Three Summers

   
BOOK REVIEW by Willard Manus

First published in Greece in 1946, THREE SUMMERS by Margarita Liberaki (later translated into English by Karen Van Dyck) paints a portrait of pre-WW II Athens, a time when the city's suburbs were still bucolic, overflowing with trees, grapevines and flowers. Those who could afford it, like the upper-class family at the heart of the novel, kept horses on their property and rode them every day, across the fields and up into the hills.

The heroines of Liberaki's now-famous book--it is required reading in Greek and Cypriot public schools--are three sisters, Maria, Infanta and Katerina. They live with their mother, aunt and grandfather on a Chekhov-like estate. Their banker father visits from time to time, but not with the woman he abandoned the family for.
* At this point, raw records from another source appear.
-- ==== Sys2Proof/Machine/Toll.lean ====
section
/-! DEFINITION. The toll gate: class entries, the calendar, capacities, admission, cancelling and the frame boundary
(R74 to R99). (DESIGN CHOICE, log entry 12.) -/

namespace Sys2Proof.Machine

/-! ## Class entries (R81) -/

/-- Byte `o` of class k's entry. -/
def clsByte (s : State) (k o : Nat) : Nat := regField s 1 .tollClass (32 * k + o / 4) (8 * (o % 4)) 8

/-- A 16-bit field of class k's entry. -/
def clsHalf (s : State) (k o : Nat) : Nat := clsByte s k o + 256 * clsByte s k (o + 1)

/-- BEARING of class k. -/
def clsBearing (s : State) (k : Nat) : Bool := bitOf (clsByte s k 0) 1

/-- A stage record with every field in range (R81). The default of TAGWRITE has 80 frames (R83), above the 64 of R81's
table, and the chapter's example admits it: that class's FRAMES has no such limit. (DEDUCED, log entry 31.) -/
def stageOk (s : State) (k i : Nat) : Bool :=
  let o := 16 + 16 * i
  let b := clsBearing s k
  let fr := clsByte s k o
  (if b then fr == 1 && decide (2 ≤ clsByte s k (o + 1)) else decide (1 ≤ fr) && (decide (fr ≤ 64) || k == 9)) &&
    decide (clsByte s k (o + 3) < 2) && decide (clsHalf s k (o + 4) ≤ 1000) && decide (clsHalf s k (o + 6) ≤ 1000) &&
    decide (clsHalf s k (o + 8) ≤ 15625) && decide (clsHalf s k (o + 10) ≤ 250) && decide (clsByte s k (o + 12) ≤ 32) &&
    decide (clsByte s k (o + 13) ≤ 10)

/-- Class k is VALID, with every field in range and no stage record above its STAGES in use (R81). -/
def clsOk (s : State) (k : Nat) : Bool :=
  let b := clsBearing s k
  let n := clsByte s k 1
  let lo := clsHalf s k 4
  let hi := clsHalf s k 6
  let d := clsHalf s k 2
  bitOf (clsByte s k 0) 0 && decide (clsByte s k 0 < 4) && decide (1 ≤ n) && decide (n ≤ 7) && decide (1 ≤ lo) && decide (lo ≤ 2047) &&
    decide (1 ≤ hi) && decide (hi ≤ 2047) && decide (lo ≤ d) && decide (d ≤ hi) &&
    (if b then (clsByte s k 8 == 1 || clsByte s k 8 == 2) else clsByte s k 8 == 0) &&
    (List.range 7).all (fun j => clsByte s k (9 + j) == 0) && (!b || decide (k < 16)) &&
    (List.range 7).all (fun i => if i < n then stageOk s k i else (List.range 16).all (fun j => clsByte s k (16 + 16 * i + j) == 0))

/-- Class k's entry is latched (R81). -/
def latchClass (k : Nat) (s : State) : State := (List.range 32).foldl (fun s w => latchReg s 1 .tollClass (32 * k + w)) s

/-! ## Capacities (R79, R94 to R98) -/

/-- Where pier n's floor in force is kept: the boundary of TOLL_FLOOR.PIER applies per pier (R99). -/
def pierFloorKey (n : Nat) : Nat := islandBase 1 + 0x100000 + n

/-- The toll floor in force of an island (R96, R99); AON has none. -/
def tollFloor (s : State) (i : Nat) : Nat :=
  let f := regInForce s 1 .tollFloor 0
  if i = 1 then bitsOf f 0 2 else if i = 2 then bitsOf f 2 2 else if i = 4 then bitsOf f 4 2 else if i = 5 then bitsOf f 6 2
  else if 6 ≤ i then SMap.get 3 (pierFloorKey (i - 6)) s.latched else if i = 3 then bitsOf f 10 1 else 0

/-- The island of a resource. -/
def resIsland (r : Nat) : Nat :=
  if r < 8 then 6 + r else if r = 8 then 3 else if r ≤ 10 then 2 else if r ≤ 12 then 4 else if r ≤ 14 then 5 else 0

/-- The length of the part of [a, b) inside [c, d). -/
def overlapLen (a b c d : Nat) : Nat := min b d - max a c

/-- The longest part of a guaranteed window inside frame f (R94). -/
def rfWindow (s : State) (f : Nat) : Nat :=
  let period := liveField s 3 .coexPeriod 0 0 20
  let win := liveField s 3 .coexWin 0 0 20
  let phase := liveField s 3 .coexPhase 0 0 20
  if period = 0 then 0
  else
    let n0 := (1000 * f - phase) / period
    (List.range (1000 / period + 3)).foldl (fun m j =>
      let a := phase + (n0 - 1 + j) * period
      max m (overlapLen a (a + win) (1000 * f) (1000 * f + 1000))) 0

/-- The grant latency bound charged to each RF stage frame (R94). -/
def rfGrant (s : State) : Nat := if coexMode s then liveField s 3 .coexCfg 0 8 8 else 0

/-- The toll current code of pier n in force. -/
def lfiCode (s : State) (n : Nat) : Nat := liveField s 1 .tollLfi (n / 4) (8 * (n % 4)) 8

/-- The LF budget in force (R95). -/
def lfeBudget (s : State) : Nat := SMap.get 0 (regAddr 1 .tollLfe 0) s.latched

/-- Whether a resource's capacity is 0: its island restarts, or a thermal or clock stop holds (R98, R372, R373). -/
def capStopped (s : State) (r : Nat) : Bool :=
  (match s.par.restarting with | some (i, _) => i == resIsland r && decide (0 < i) | none => false) ||
    ((s.par.thermalStop || s.par.clockStop) && (decide (r ≤ 8) || r == 15))

/-- Site time minus device time in ns (R403): 0 on the master. -/
def siteOfs (s : State) : Int := if s.boot.strapId = 0 then 0 else s.zw.ofs

/-- SYNCED (R404): always 1 on the master. -/
def siteSynced (s : State) : Bool := s.boot.strapId == 0 || s.zw.synced

/-- ZONE in force (R406). -/
def zone (s : State) : Nat := liveField s 5 .zwTurn 0 0 4

/-- The turn that a site time in ns lies in. -/
def turnAt (s : State) (ns : Int) : Int := ns / (1000000 * (liveField s 5 .zwTurn 0 12 8 : Nat))

/-- The owned turn that owns frame f (R406): the frame and its guard frames lie in it. -/
def frameTurn (s : State) (f : Nat) : Option Int :=
  let a : Int := 1000000 * ((f : Int) - 1) + siteOfs s
  let j := turnAt s a
  if siteSynced s ∧ j = turnAt s (a + 2999999) ∧ j % ((liveField s 5 .zwTurn 0 4 4 : Nat) + 1) = (liveField s 5 .zwTurn 0 8 4 : Nat) then some j else none
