-- ==== Sys2Proof/Machine/Span.lean ====
section
/-! DEFINITION. The span service: requests and births, policy, transitions and their records and events, tokens,
captures, closing and dispenser reports (R43 to R73, R387, R483 to R485).
(DEDUCED, log entry 1; DESIGN CHOICE, log entry 12; DEDUCED, log entry 29.) -/

namespace Sys2Proof.Machine

/-- Bay b's span. -/
def getSpan (s : State) (b : Nat) : Span := vget Span.reset s.span.bays b

/-- Bay b's span updated. -/
def modBay (b : Nat) (f : Span → Span) (s : State) : State := modSpan (fun p => { p with bays := vset p.bays b (f (getSpan s b)) }) s

/-- A live span: SENSED to CLOSING (R44). -/
def Span.live (p : Span) : Bool := decide (1 ≤ p.state) && decide (p.state ≤ 8)

/-- Bay b's live token. -/
def getToken (s : State) (b : Nat) : Option Token := vget none s.span.tokens b

/-! ## Policy (R54 to R60) -/

/-- A bay policy entry with every field in range (R54, R56). -/
def bayPolicyOk (e : List Byte) : Bool :=
  decide (leAt e 0 1 < 64) && decide (leAt e 1 1 < 8) && (leAt e 3 1 == 0 || (decide (5 ≤ leAt e 3 1) && decide (leAt e 3 1 ≤ 120))) &&
    decide (leAt e 4 2 ≤ 1440) && decide (leAt e 6 2 ≤ 4320) && decide (1 ≤ leAt e 8 1) && decide (leAt e 8 1 ≤ 247) &&
    decide (leAt e 9 1 ≤ 63) && leAt e 12 4 == 0

/-- A class policy entry with every field in range (R55, R56). -/
def classPolicyOk (e : List Byte) : Bool :=
  decide (leAt e 0 1 < 8) && decide (leAt e 1 1 < 8) && decide (leAt e 2 1 ≤ 254) && leAt e 3 1 == 0 && decide (leAt e 4 2 ≤ 1440) &&
    decide (leAt e 6 2 ≤ 4320) && leAt e 8 8 == 0

/-- The bay policy entry of the active set. -/
def bayPolicy (s : State) (b : Nat) : List Byte := memReadBytes s (policyBase s + 0x80 + 16 * b) 16

/-- The class policy of the active set. -/
def classTable (s : State) : List Byte := memReadBytes s (policyBase s + 0x480) 256

/-- A source is allowed at a bay (R485). -/
def sourceAllowed (flags source : Nat) : Bool :=
  match source with
  | 0 => bitOf flags 1 || bitOf flags 2 || bitOf flags 3
  | 1 => bitOf flags 1
  | 2 => bitOf flags 2 || bitOf flags 3
  | _ => bitOf flags 4

/-- The entry class of a source (R485). -/
def entryClass (flags source : Nat) : Nat :=
  match source with
  | 0 => if bitOf flags 1 then 0 else 1
  | 1 => 0
  | 2 => 1
  | _ => 2

/-- The evidence a credential kind can give (R57). -/
def kindGives (kind : Nat) : Nat := if kind = 0 then 7 else if kind = 1 then 3 else if kind = 2 then 2 else 0

/-- The smaller non-zero value of two, or 0. -/
def smallerNonZero (a b : Nat) : Nat := if a = 0 then b else if b = 0 then a else min a b
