-- ==== Sys2Proof/Certificates/Slice0/Obligations.lean ====
section
/-! DEFINITION. The statements for the provers. -/

open Sys2Proof Sys2Proof.Machine

/-- A step is `exec` of the front command on the state with the queue's rest; an empty queue idles (the model's choice,
log entry 2). -/
def Obligations.StepRunsFront : Prop :=
  (∀ (c : Instr) (rest : List Instr) (s : State), s.pending = c :: rest → step s = exec c { s with pending := rest }) ∧
  (∀ s : State, s.pending = [] → step s = .next s)

/-- REGISTER_WRITE, LO_READ_LATCH and RC_READ_CLEAR where no register is accessed: the target is off or frozen (0x03,
counted), no register lies there (0x17), the register does not take this writer (0x02), or no byte is written (0x00). -/
def Obligations.RegisterAccessTurnedAway : Prop :=
  ∀ (ini : Island) (addr data : Word) (strb : BitVec 4) (s : State), canReachAddr s ini addr.toNat = true →
    (placeAnswers s (addr.toNat / 4 * 4) = false →
      ∀ c d, (c = Instr.registerWrite ini addr data strb ∧ d = []) ∨
          ((c = .loReadLatch ini addr ∨ c = .rcReadClear ini addr) ∧ d = [0]) → ∃ v p,
        exec c s = .next { s with via := v, perf := p } ∧
        vget ⟨[], 0⟩ v.resp ini = ⟨d, 0x03⟩ ∧ v.offCount = satTo 0xFFFFFFFF (s.via.offCount + 1) ∧
        v.inbox = s.via.inbox ∧ v.held = s.via.held ∧ v.txns = s.via.txns ∧ v.werr = s.via.werr) ∧
    (∀ i, placeOf (addr.toNat / 4 * 4) = .reg i → canAct s i = true →
      (decodeReg (addr.toNat / 4 * 4) = none →
        (∃ p, exec (.registerWrite ini addr data strb) s = .next (setResp ini [] 0x17 { s with perf := p })) ∧
        (∃ p, exec (.loReadLatch ini addr) s = .next (setResp ini [0] 0x17 { s with perf := p })) ∧
        (∃ p, exec (.rcReadClear ini addr) s = .next (setResp ini [0] 0x17 { s with perf := p }))) ∧
      (∀ row k, decodeReg (addr.toNat / 4 * 4) = some (i, row, k) →
        (mayWrite ini i row.reg = false →
          ∃ p, exec (.registerWrite ini addr data strb) s = .next (setResp ini [] 0x02 { s with perf := p })) ∧
        (mayWrite ini i row.reg = true → strb = 0 →
          ∃ p, exec (.registerWrite ini addr data strb) s = .next (setResp ini [] 0x00 { s with perf := p }))))

/-- REGISTER_WRITE of a register that only stores fields: the written fields, clamped as their tables say, are stored, and
nothing else but the answer and the event counters changes. -/
def Obligations.RegisterWriteStores : Prop :=
  ∀ (ini : Island) (addr data : Word) (s : State) (i : Nat) (row : RegRow) (k : Nat),
    canReachAddr s ini addr.toNat = true → placeOf (addr.toNat / 4 * 4) = .reg i → canAct s i = true →
    decodeReg (addr.toNat / 4 * 4) = some (i, row, k) → mayWrite ini i row.reg = true → storesOnly row.reg = true →
    writeMask row.reg row k ≠ 0 → (hFields row.reg = [] ∨ blockStopped s i row.reg k = true) →
    ∃ p, exec (.registerWrite ini addr data 0xF) s = .next (setResp ini [] 0x00
      { putReg s i row.reg k (storedWord row.reg
          (regValue s i row.reg k - (regValue s i row.reg k &&& writeMask row.reg row k) + (data.toNat &&& writeMask row.reg row k))) with perf := p })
The family has survived a second scandal: the grandfather's wife, known as The Polish Grandmother, ran off with a "musician who was passing through Athens on a concert tour" and was never heard from again.

The sisters carry the burden of proving the family's honor and respectability. They are expected to remain virgins until marriage, act like ladies in public, obey their elders. The sisters chafe under these restrictions and even rebel against them--up to a certain point. Katerina, for example, is tempted to run off the way The Polish Grandmother did, but in the end she sticks close to home and contemplates marrying David, a young astronomer who lives down the road and has a Jewish mother.

THREE SUMMERS has a strong female sensibility. Romance is always on the mind of the sisters, but they also spend considerable time digging in their gardens (while wearing big straw hats and arguing about birds, bees and flowers). The outside world rarely intrudes upon them, except for a fire which breaks out one summer and rages through the countryside. The book is mostly a coming-of-age tale: dreamy, sensitive, evocative. The sisters grow up before us, begin to change, shed their adolescent skins, turn into women.

They also begin to encounter adult problems: divorce, sexual abuse, even abortion. Shadows fall over their idyllic, sun-filled world, but Liberaki doesn't let her story turn completely dark. These are her final words: "It's hard to tell what Maria's fate will be, the same goes for Infanta and me. But certainly those three summers will play a role in our lives. I remember that first summer when we bought our big straw hats."